(Stored data)
_ _ _ _ _

/-- Index 0x2500 on: 13 R360. -/
def objects2500 : List ObjRow := [
  ⟨0x2500, 1, 0x01, 1, 1, "mac_address", .octets, .rwStop, 2, true, false, .oct macDefault, .bytes 6 6, ""⟩,
  ⟨0x2500, 1, 0x02, 1, 1, "ipv4_address", .octets, .rwStop, 2, true, false, .oct [192, 168, 94, 50], .bytes 4 4, ""⟩,
  ⟨0x2500, 1, 0x03, 1, 1, "ipv4_netmask", .octets, .rwStop, 2, true, false, .oct [255, 255, 255, 0], .bytes 4 4, ""⟩,
  ⟨0x2500, 1, 0x04, 1, 1, "bridge", .bool, .rw, 2, true, false, .num 1, .span 0 1 1, ""⟩,
  ⟨0x2500, 1, 0x05, 1, 1, "broadcast_limit", .u32, .rw, 2, true, false, .num 10000, .spanOr 1 1000000 1 [0], "frames/s"⟩,
  ⟨0x2500, 1, 0x06, 1, 1, "icmp_echo", .bool, .rw, 2, true, false, .num 1, .span 0 1 1, ""⟩]

/-- Index 0x2510 on: 13 R360. -/
def objects2510 : List ObjRow := [
  ⟨0x2510, 2, 0x01, 1, 1, "port_mode", .u8, .rwStop, 2, true, false, .num 1, .span 0 2 1, ""⟩,
  ⟨0x2510, 2, 0x02, 1, 1, "autoneg", .bool, .rwStop, 2, true, false, .num 1, .span 0 1 1, ""⟩,
  ⟨0x2510, 2, 0x03, 1, 1, "link_state", .u8, .ro, 2, false, false, .num 0, .span 0 1 1, ""⟩,
  ⟨0x2510, 2, 0x04, 1, 1, "down_reason", .u8, .ro, 2, false, false, .num 1, .span 0 5 1, ""⟩,
  ⟨0x2510, 2, 0x05, 1, 1, "ingress_latency", .u16, .rw, 2, true, false, .num 0, .span 0 2000 1, "ns"⟩,
  ⟨0x2510, 2, 0x06, 1, 1, "egress_latency", .u16, .rw, 2, true, false, .num 0, .span 0 2000 1, "ns"⟩,
  ⟨0x2510, 2, 0x07, 1, 1, "frames_received", .u64, .ro, 2, false, false, .num 0, .span 0 18446744073709551615 1, "frames"⟩,
  ⟨0x2510, 2, 0x08, 1, 1, "frames_sent", .u64, .ro, 2, false, false, .num 0, .span 0 18446744073709551615 1, "frames"⟩,
  ⟨0x2510, 2, 0x09, 1, 1, "frames_bad", .u32, .ro, 2, false, false, .num 0, .span 0 4294967295 1, "frames"⟩,
  ⟨0x2510, 2, 0x0A, 1, 1, "frames_forwarded", .u64, .ro, 2, false, false, .num 0, .span 0 18446744073709551615 1, "frames"⟩,
  ⟨0x2510, 2, 0x0B, 1, 1, "frames_dropped", .u32, .ro, 2, false, false, .num 0, .span 0 4294967295 1, "frames"⟩]

/-- Index 0x2600 on: 13 R373. -/
def objects2600 : List ObjRow := [
  ⟨0x2600, 1, 0x01, 1, 1, "link_state", .u8, .ro, 2, false, false, .num 0, .span 0 2 1, ""⟩,
  ⟨0x2600, 1, 0x02, 1, 1, "link_speed", .u8, .ro, 2, false, false, .num 0, .span 0 0 1, ""⟩,
  ⟨0x2600, 1, 0x03, 1, 1, "link_width", .u8, .ro, 2, false, false, .num 0, .span 0 255 1, "lanes"⟩,
  ⟨0x2600, 1, 0x04, 1, 1, "bar2_size", .u8, .rwStop, 2, true, false, .num 64, .oneOf [8, 16, 32, 64], "GiB"⟩,
  ⟨0x2600, 1, 0x05, 1, 1, "subsystem_vendor", .u16, .rwStop, 3, true, false, .num 7996, .span 0 65535 1, ""⟩,
  ⟨0x2600, 1, 0x06, 1, 1, "subsystem_id", .u16, .rwStop, 3, true, false, .num 0, .span 0 65535 1, ""⟩,
  ⟨0x2600, 1, 0x07, 1, 1, "doorbell_errors", .u32, .ro, 2, false, false, .num 0, .span 0 4294967295 1, "writes"⟩,
  ⟨0x2600, 1, 0x08, 1, 1, "host_resets", .u32, .ro, 2, false, false, .num 0, .span 0 4294967295 1, ""⟩,
  ⟨0x2600, 1, 0x09, 1, 1, "correctable_errors", .u32, .ro, 2, false, false, .num 0, .span 0 4294967295 1, ""⟩,
  ⟨0x2600, 1, 0x0A, 1, 1, "uncorrectable_errors", .u32, .ro, 2, false, false, .num 0, .span 0 4294967295 1, ""⟩,
  ⟨0x2600, 1, 0x0B, 1, 1, "msix_enabled", .bool, .ro, 2, false, false, .num 0, .span 0 1 1, ""⟩,
  ⟨0x2600, 1, 0x0C, 1, 1, "max_payload", .u16, .ro, 2, false, false, .num 128, .span 0 65535 1, "bytes"⟩]

/-- Index 0x2800 on: 12 R356. -/
def objects2800 : List ObjRow := [
  ⟨0x2800, 1, 0x01, 1, 1, "capacity_expected", .u16, .rwStop, 2, true, false, .num 0, .spanOr 8 64 1 [0], "GiB"⟩,
  ⟨0x2800, 1, 0x02, 1, 1, "capacity", .u16, .ro, 2, false, false, .num 0, .spanOr 8 64 1 [0], "GiB"⟩,
  ⟨0x2800, 1, 0x03, 1, 1, "rate_a", .u16, .rwStop, 2, true, false, .num 9600, .rates, "MT/s"⟩,
  ⟨0x2800, 1, 0x04, 1, 1, "rate_b", .u16, .rwStop, 2, true, false, .num 4266, .rates, "MT/s"⟩,
  ⟨0x2800, 1, 0x05, 1, 1, "age_iso", .u32, .rw, 2, true, false, .num 2000, .span 100 100000 1, "ns"⟩,
  ⟨0x2800, 1, 0x06, 1, 1, "age_bulk", .u32, .rw, 2, true, false, .num 20000, .span 1000 1000000 1, "ns"⟩,
  ⟨0x2800, 1, 0x07, 1, 1, "age_background", .u32, .rw, 2, true, false, .num 200000, .span 10000 10000000 1, "ns"⟩,
  ⟨0x2800, 1, 0x08, 1, 1, "panic_lead_1", .u16, .rw, 2, true, false, .num 96, .span 65 176 1, "lines"⟩,
  ⟨0x2800, 1, 0x09, 1, 1, "panic_lead_2", .u16, .rw, 2, true, false, .num 64, .span 33 175 1, "lines"⟩,
  ⟨0x2800, 1, 0x0A, 1, 1, "panic_3_entries", .u32, .ro, 2, false, false, .num 0, .span 0 4294967295 1, ""⟩,
  ⟨0x2800, 1, 0x0B, 1, 1, "oscillator_period", .u16, .rw, 2, true, false, .num 4, .span 1 100 1, "ms"⟩,
  ⟨0x2800, 1, 0x0C, 1, 1, "scrub_period", .u16, .rw, 2, true, false, .num 24, .span 1 168 1, "h"⟩,
  ⟨0x2800, 1, 0x0D, 1, 1, "idle_time", .u32, .rw, 2, true, false, .num 100, .span 10 1000000 1, "us"⟩,
  ⟨0x2800, 1, 0x0E, 1, 1, "bar2_discarded", .u32, .ro, 2, false, false, .num 0, .span 0 4294967295 1, "writes"⟩,
  ⟨0x2800, 1, 0x10, 1, 1, "cellar_retrain", .u8, .cmd, 3, false, false, .num 0, .span 0 0 1, ""⟩,
  ⟨0x2800, 1, 0x11, 1, 1, "wipe_range", .octets, .cmd, 2, false, false, .num 0, .bytes 16 16, ""⟩,
  ⟨0x2800, 1, 0x12, 1, 1, "rate_select", .u8, .rw, 2, true, false, .num 0, .span 0 1 1, ""⟩,
  ⟨0x2800, 1, 0x13, 1, 1, "data_rate", .u16, .ro, 2, false, false, .num 0, .oneOf [0, 2133, 3200, 4266, 5500, 6400, 7500, 8533, 9600], "MT/s"⟩,
  ⟨0x2800, 1, 0x14, 1, 1, "usable_bytes", .u64, .ro, 2, false, false, .num 0, .span 0 66571993088 1, "bytes"⟩]

/-- Index 0x2810 on: 12 R356. -/
def objects2810 : List ObjRow := [
  ⟨0x2810, 1, 0x01, 1, 1, "crate_base", .u64, .rwStop, 2, true, false, .num 0, .span 0 18446744073709551615 4096, "bytes"⟩,
  ⟨0x2810, 1, 0x02, 1, 1, "crate_bytes", .u64, .rwStop, 2, true, false, .num 0, .span 0 18446744073709551615 4096, "bytes"⟩,
  ⟨0x2810, 1, 0x03, 1, 1, "pool_area_bytes", .u64, .rwStop, 2, true, false, .num 0, .span 0 18446744073709551615 1048576, "bytes"⟩]

/-- Index 0x2820 on: 12 R356. -/
def objects2820 : List ObjRow := [
  ⟨0x2820, 2, 0x01, 1, 1, "mc_state", .u8, .ro, 2, false, false, .num 0, .span 0 5 1, ""⟩,
  ⟨0x2820, 2, 0x02, 1, 1, "training_fault", .u8, .ro, 2, false, false, .num 0, .span 0 6 1, ""⟩,
  ⟨0x2820, 2, 0x03, 1, 1, "scrub_passes", .u32, .ro, 2, false, false, .num 0, .span 0 4294967295 1, ""⟩,
  ⟨0x2820, 2, 0x04, 1, 1, "corrected_errors", .u32, .ro, 2, false, false, .num 0, .span 0 4294967295 1, ""⟩,
  ⟨0x2820, 2, 0x05, 1, 1, "last_ce_address", .u64, .ro, 2, false, false, .num 0, .span 0 18446744073709551615 1, "bytes"⟩,
  ⟨0x2820, 2, 0x06, 1, 1, "freezes", .u32, .ro, 2, false, false, .num 0, .span 0 4294967295 1, ""⟩,
  ⟨0x2820, 2, 0x07, 1, 1, "blocks_zeroed", .u32, .ro, 2, false, false, .num 0, .span 0 4294967295 1, "blocks"⟩,
  ⟨0x2820, 2, 0x08, 1, 1, "freeze_record", .octets, .ro, 2, false, false, .oct (List.replicate 40 0), .bytes 40 40, ""⟩,
  ⟨0x2820, 2, 0x09, 1, 1, "cellar_resume", .u8, .cmd, 2, false, false, .num 0, .span 0 0 1, ""⟩]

_ _ _ _ _

• **WHAT TO WORK ON**:
All lines of the entries above where "Index" turns up should be reported.

• **THE COMPLETED TASK**:
/-- Index 0x2500 on: 13 R360. -/
/-- Index 0x2510 on: 13 R360. -/
/-- Index 0x2600 on: 13 R373. -/
/-- Index 0x2800 on: 12 R356. -/
/-- Index 0x2810 on: 12 R356. -/
/-- Index 0x2820 on: 12 R356. -/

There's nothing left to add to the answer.